-- ==== Sys2Proof/Machine/Timing.lean ====
section
/-!
DEFINITION. Clocks and counted regions (R274-R282), digests (R283), replica groups and the halt of a job (R284, R285).
-/

namespace Sys2Proof.Machine

/-! ### Counting (R280-R282) -/

/-- `CYC` (R281). (DEDUCED: log 62) -/
def execCyc (gd : Guard) (d n : BitVec 4) (s : State) : Step :=
  issue { guard := gd, uses := fun _ => touchS d } (fun k _ => do
    let s ← look
    let c := coreCycle s (tileOf k)
    let x : Word := match n.toNat with
      | 0 => BitVec.ofNat 64 c
      | 1 => BitVec.ofNat 64 (c / 3)
      | 2 => BitVec.ofNat 64 (c % 64)
      | _ => (s.tile (tileOf k)).stretched
    modThread k (fun u => u.writeS d x)
    return .seq) s

/-- Every earlier long-latency instruction of the thread has completed, or the thread waits; a command whose token alone is pending has completed (R23, R226, R282). -/
def needCompleted (t : Thread) : Act Unit := if t.ops.all (fun o => o.token || !o.longLatency) then pure () else stop (.stall .earlier)

/-- `TFENCE.open` (R282). -/
def execTfenceOpen (gd : Guard) (s : State) : Step :=
  issue { guard := gd } (fun k t => do
    needCompleted t
    modThread k (fun u => { u with broken := false, inreg := true })
    return .seq) s

/-- `TFENCE.close` (R282). -/
def execTfenceClose (gd : Guard) (d : BitVec 4) (s : State) : Step :=
  issue { guard := gd, uses := fun _ => touchP d } (fun k t => do
    needCompleted t
    modThread k (fun u => { u.writeP d (!t.fixed || t.broken) with inreg := false })
    return .seq) s

/-- `DROOP_STRETCH` (R274): a cycle of an elastic tile is stretched; it still counts as one. -/
def execDroopStretch (s : State) : Step :=
  let name := "DROOP_STRETCH"
  commit name (do
    let n := match s.input with | .one n => n | _ => 0
    due name (decide (n < 2048) && !(s.tile n).fixed)
    modTile n (fun t => { t with stretched := t.stretched + 1 })) s

/-- `DETECTOR_TRIP` (R275): a cycle of a pinned tile is stretched, TIMING.BROKEN is set in every thread of the tile, one that moves between two of its cores too (R277), and the event is
reported. -/
def execDetectorTrip (s : State) : Step :=
  let name := "DETECTOR_TRIP"
  commit name (do
    let n := match s.input with | .one n => n | _ => 0
    due name (s.tile n).fixed
    modTile n (fun t => { t with stretched := t.stretched + 1 })
    forEach ((s.threads.filter (fun kt => tileOf kt.1 = n)).map (·.1)) (fun k => modThread k (fun t => { t with broken := true }))
    forEach (s.migrants.filter (fun m => m.2.source = n && tileOfCore m.2.target = n)) (fun m => emit (.migrant m.1 (some { m.2 with thread := { m.2.thread with broken := true } })))
    emit (.send (.report "detector trip" n 0))) s

/-! ### Digests (R283) -/

/-- `DIGEST` (R283): performed after every earlier access of its issuer. -/
def execDigest (gd : Guard) (d a b la : BitVec 4) (s : State) : Step :=
  issue { guard := gd, uses := fun _ => touches [touchS d, touchS a, touchS b] } (fun k t => do
    let table := t.readS a
    let out := t.readE 0
    let n := (t.readS b).toNat % 2 ^ 16
    needCanonical table
    needCanonical out
    require (decide (n ≤ 4096)) .protection (BitVec.ofNat 64 n)
    needAligned table 8
    needAligned out 8
    let op ← openOp k (touchS d) {} la
    sendReq k t op (.digest n out.toNat) ((if n = 0 then [] else [(table.toNat, 16 * n)]) ++ [(out.toNat, 64)]) (fun r => { r with d := d, rel := true, scope := .thread })
    return .seq) s

/-- The bytes of the regions of a table, in table order. -/
def readRegions (ctx core : Nat) : List (Nat × Nat) → Act (Except (Nat × Denied) (List Byte))
  | [] => return .ok []
  | (va, n) :: rest => do
    match ← engineBytes ctx core (tileOfCore core) va n with
    | .error e => return .error e
    | .ok x =>
      match ← readRegions ctx core rest with
      | .error e => return .error e
      | .ok l => return .ok (toBytes n x ++ l)

/-- The regions that a table of entries of 16 bytes names. -/
def regionsOf (n table : Nat) : List (Nat × Nat) :=
  (List.range n).map (fun i => (table / 2 ^ (128 * i) % 2 ^ 64, table / 2 ^ (128 * i + 64) % 2 ^ 64))

/-- A `DIGEST` that an access refuses: a page fault stops it, anything else ends it with a status (R146, R227, R283). -/
def denyDigest (r : Req) (va : Nat) (d : Denied) : Act Unit := do
  match d with
  | .pageFault _ => deny r va d
  | _ => complete r [.s r.d (tokenWord (deniedStatus d) va)]

/-- A `DIGEST` is performed: its regions are read, and its 64 bytes and its token are written (R283). -/
def arriveDigest (name : String) (r : Req) (n out : Nat) : Act Unit := do
  let table := if n = 0 then 0 else r.va
  match ← engineBytes r.ctx r.core r.tile table (16 * n) with
  | .error (va, d) => denyDigest r va d
  | .ok x =>
    let regions := regionsOf n x
    if regions.all (fun g => g.2 = 0 || inWindow g.1) then pure ()
    else match r.who with
      | .thread k => breakTiming k
      | _ => pure ()
    match ← readRegions r.ctx r.core regions with
    | .error (va, d) => denyDigest r va d
    | .ok m =>
      match ← reachAll r { write := true } (pieces [(out, 64)]) with
      | .error (va, d) => denyDigest r va d
      | .ok l =>
        due name (reservedIn (← look) l).isNone
        storePieces r l (shake256 m)
        complete r [.s r.d 0]

/-! ### The halt of a job (R285) -/

/-- Takes away what a stopped thread has waiting at homes, and lets its other requests be performed for nobody. -/
def orphanReq (r : Req) : Act Unit := do
  let drop := emit (.req r.id none)
  match r.stage with
  | .listed _ => do unlist r; drop
  | .heldBack => do
    unhold r
    drop
  | .taken _ _ => modReq r.id (fun q => { q with who := .gone })
  | .half _ => drop
  | .sent =>
    match r.ask with
    | .store | .scatter _ | .message _ _ _ _ _ | .jobsig _ | .tinv _ _ | .surfrel | .blend _ _ => modReq r.id (fun q => { q with who := .gone })
    | .fullEmpty op => if op.waits then drop else modReq r.id (fun q => { q with who := .gone })
    | _ => drop
  | _ => drop

/-- The faults on which a stopped thread waited are pending no longer. -/
def dropFaults (k : Nat) (reqs : List Nat) : Act Unit := do
  let l := (← look).faults
  emit (.faults (l.filter (fun f => match f.who with
    | .request r => !reqs.contains r
    | .fetch j _ => j ≠ k
    | .trapRecord j => j ≠ k
    | .eret j => j ≠ k
    | .gctx j => j ≠ k
    | _ => true)))

/-- The engine commands of a stopped thread: accepted ones run on for nobody, the others are gone (R285). -/
def orphanEngines (k : Nat) : Act Unit := do
  forEach (((← look).tiles.filter (fun t => !(t.2.copyQ ++ t.2.convQ ++ t.2.array.fifo).isEmpty || !t.2.rays.isEmpty)).map (·.1)) (fun n =>
    modTile n (fun t =>
      let f (q : List EngineCmd) : List EngineCmd := (q.filter (fun c => c.key ≠ k || c.accepted)).map (fun c => if c.key = k then { c with key := 2 ^ 40 } else c)
      { t with copyQ := f t.copyQ, convQ := f t.convQ, array := { t.array with fifo := f t.array.fifo },
               rays := t.rays.map (fun x => if x.key = k then { x with key := 2 ^ 40 } else x) }))

/-- A thread stops with no trap, and its slot is emptied (R285). -/
def haltThread (k : Nat) : Act Unit := do
  let s ← look
  match s.thread? k with
  | none => pure ()
  | some t =>
    match t.status with
    | .parked w => withdrawWait k w
    | _ => pure ()
    let rs := ownReqs s k
    forEach rs orphanReq
    dropFaults k (rs.map (·.id))
    orphanEngines k
    vacate k

/-- The threads of a job that are in slots. -/
def jobThreads (s : State) (job : Nat) : List Nat :=
  (s.threads.filter (fun kt => ((gridOf s kt.1).map (fun g => decide (g.2.packet.job = job))).getD false)).map (·.1)

/-- The threads of a job that are on their way between cores. -/
def jobMigrants (s : State) (job : Nat) : List (Nat × Migrant) :=
  s.migrants.filter (fun m => !m.2.thread.detached
    && (((mapGet m.2.thread.flask s.flasks).bind (fun f => mapGet f.grid s.grids)).map (fun g => decide (g.packet.job = job))).getD false)

/-- Halting a job on this module (R285). (DEDUCED: log 44) -/
def haltJob (job step : Nat) (digests : List (Nat × Nat)) : Act Unit := do
  let s ← look
  forEach (jobMigrants s job) (fun m => do
    emit (.migrant m.1 none)
    match m.2.parked with
    | some e => parkingRelease (m.2.target / 2048) e (migrantEntries m.2.hardware)
    | none => pure ()
    leaveUnits (travelKey m.1) m.2.thread
    -- a long-vector unit that it holds is free again (R114)
    modTile m.2.source (fun t => if t.unit = some (travelKey m.1) then { t with unit := none } else t)
    releaseTile m.2.source)
  forEach (jobThreads s job) haltThread
  forEach ((s.grids.filter (fun g => g.2.packet.job = job)).map (·.1)) (fun g => emit (.grid g none))
  forEach (s.dies.map (·.1)) (fun d => modDie d (fun x => { x with arrivals := x.arrivals.filter (fun a => a.packet.job ≠ job) }))
  match mapGet job (← look).jobs with
  | none => pure ()
  | some j => endJob job j true
  emit (.send (.report "job halted" job step))
  forEach digests (fun d => emit (.send (.report "digest" d.1 d.2)))

/-! ### Replica groups (R284) -/

/-- `STEPB` (R284). -/
def execStepb (gd : Guard) (d a b la : BitVec 4) (s : State) : Step :=
  issue { guard := gd, uses := fun _ => touches [touchS d, touchS a, touchS b] } (fun k t => do
    let va := t.readS a
    needCanonical va
    let op ← openOp k (touchS d) {} la
    sendReq k t op (.step ((t.readS b).toNat % 2 ^ 32)) (wordPieces va.toNat 64) (fun r => { r with d := d, rel := true, scope := .system })
    breakTiming k
    return .seq) s

/-- The outcome of a step reaches its waiting thread. -/
def stepOutcome (r : Req) (x : Word) : Act Unit := do
  complete r [.s r.d x]
  match r.who with
  | .thread k => do
    let s ← look
    modThread k (fun t => if t.status = .parked .step then { t with status := goOn s k t } else t)
  | _ => pure ()

/-- The digest that a strict majority of the members sent, if there is one (R284). -/
def majority (members : List Nat) (digests : List (Nat × Nat)) : Option Nat :=
  (digests.map (·.2)).find? (fun x => decide (members.length < 2 * (digests.filter (fun d => d.2 = x)).length))

/-- A group decides its step once it has every member's digest (R284). A member in the minority of three is halted, and the others go on as a group of two. (DEDUCED: log 43) -/
def decideStep (job : Nat) : Act Unit := do
  let s ← look
  match mapGet job s.replicas with
  | none => pure ()
  | some g =>
    if !g.members.all (fun m => (assocGet m g.digests).isSome) then pure ()
    else
      let own := (assocGet 0 g.digests).getD 0
      let answer (x : Word) : Act Unit := do
        match g.pending.bind (fun i => mapGet i s.reqs) with
        | some r => stepOutcome r x
        | none => pure ()
      let halt : Act Unit := do
        emit (.replica job none)
        haltJob job g.expected g.digests
      match majority g.members g.digests with
      | some x =>
        if x = own then do
          emit (.replica job (some { g with members := g.members.filter (fun m => assocGet m g.digests = some x), expected := g.expected + 1, pending := none, digests := [],
                                            disagreed := false, since := s.cycle }))
          answer 0
        else halt
      | none =>
        if g.disagreed then halt
        else do
          emit (.replica job (some { g with pending := none, digests := [], disagreed := true, since := s.cycle }))
          answer 1

/-- A `STEPB` is carried out: it ends at once, or sends its digest and waits (R284). -/
def arriveStep (name : String) (r : Req) (number : Nat) : Act Unit := do
  let s ← look
  match ← readPieces r.ctx r.core r.spans with
  | .error (va, d) => deny r va d
  | .ok l =>
    let job := match r.who with
      | .thread k => (gridOf s k).map (fun (g : Nat × Grid) => g.2.packet.job)
      | _ => none
    match job.bind (fun j => (mapGet j s.replicas).map (fun (g : Replica) => (j, g))) with
    | none => complete r [.s r.d 3]
    | some (j, g) =>
      if number ≠ g.expected || g.pending.isSome then complete r [.s r.d 2]
      else do
        due name (!signalsWait s j)
        let digest := joinBytes l
        forEach (g.members.filter (· ≠ 0)) (fun _ => emit (.send (.peerDigest j number digest)))
        emit (.replica j (some { g with pending := some r.id, digests := assocPut 0 digest g.digests }))
        modReq r.id (fun q => { q with stage := .accepted })
        match r.who with
        | .thread k => modThread k (fun t => match t.status with
          | .active => { t with status := .parked .step }
          | .waiting .quit => t
          | .waiting .yield => t
          | .waiting _ => { t with status := .parked .step }
          | _ => t)
        | _ => pure ()
        decideStep j

/-- `PEER_DIGEST_ARRIVAL` (R284). -/
def execPeerDigestArrival (s : State) : Step :=
  let name := "PEER_DIGEST_ARRIVAL"
  commit name (do
    let (job, member, digest) := match s.input with | .three j m d => (j, m, d) | _ => (0, 0, 0)
    match mapGet job s.replicas with
    | none => stop (.refused (.eventNotDue name))
    | some g =>
      due name (member ≠ 0 && g.members.contains member && (mapGet member g.digests).isNone && !signalsWait s job)
      emit (.replica job (some { g with digests := mapPut member (digest % 2 ^ 512) g.digests }))
      decideStep job) s

/-- `MEMBER_TIMEOUT` (R284): a member that has issued no `STEPB` within the timeout is lost. A lost member of a group of two halts the job on itself too. (DESIGN CHOICE: log 96) -/
def execMemberTimeout (s : State) : Step :=
  let name := "MEMBER_TIMEOUT"
  commit name (do
    let (job, member) := match s.input with | .two j m => (j, m) | _ => (0, 0)
    match mapGet job s.replicas with
    | none => stop (.refused (.eventNotDue name))
    | some g =>
      due name (g.members.contains member && (mapGet member g.digests).isNone && decide (g.timeout ≤ s.cycle - g.since) && !signalsWait s job)
      if member = 0 || g.members.length ≤ 2 then do
        emit (.replica job none)
        haltJob job g.expected g.digests
      else do
        emit (.replica job (some { g with members := g.members.filter (· ≠ member) }))
        decideStep job) s

end Sys2Proof.Machine
end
****************************************
● **EXERCISE**
Only the lines above from the one with "sendReq k t op (.digest" up to and including the one with "match ← reachAll" should be repeated, exactly as written.

● **FINISHED EXERCISE**
    sendReq k t op (.digest n out.toNat) ((if n = 0 then [] else [(table.toNat, 16 * n)]) ++ [(out.toNat, 64)]) (fun r => { r with d := d, rel := true, scope := .thread })
    return .seq) s

/-- The bytes of the regions of a table, in table order. -/
def readRegions (ctx core : Nat) : List (Nat × Nat) → Act (Except (Nat × Denied) (List Byte))
  | [] => return .ok []
  | (va, n) :: rest => do
    match ← engineBytes ctx core (tileOfCore core) va n with
    | .error e => return .error e
    | .ok x =>
      match ← readRegions ctx core rest with
      | .error e => return .error e
      | .ok l => return .ok (toBytes n x ++ l)

/-- The regions that a table of entries of 16 bytes names. -/
def regionsOf (n table : Nat) : List (Nat × Nat) :=
  (List.range n).map (fun i => (table / 2 ^ (128 * i) % 2 ^ 64, table / 2 ^ (128 * i + 64) % 2 ^ 64))

/-- A `DIGEST` that an access refuses: a page fault stops it, anything else ends it with a status (R146, R227, R283). -/
def denyDigest (r : Req) (va : Nat) (d : Denied) : Act Unit := do
  match d with
  | .pageFault _ => deny r va d
  | _ => complete r [.s r.d (tokenWord (deniedStatus d) va)]

/-- A `DIGEST` is performed: its regions are read, and its 64 bytes and its token are written (R283). -/
def arriveDigest (name : String) (r : Req) (n out : Nat) : Act Unit := do
  let table := if n = 0 then 0 else r.va
  match ← engineBytes r.ctx r.core r.tile table (16 * n) with
  | .error (va, d) => denyDigest r va d
  | .ok x =>
    let regions := regionsOf n x
    if regions.all (fun g => g.2 = 0 || inWindow g.1) then pure ()
    else match r.who with
      | .thread k => breakTiming k
      | _ => pure ()
    match ← readRegions r.ctx r.core regions with
    | .error (va, d) => denyDigest r va d
    | .ok m =>
      match ← reachAll r { write := true } (pieces [(out, 64)]) with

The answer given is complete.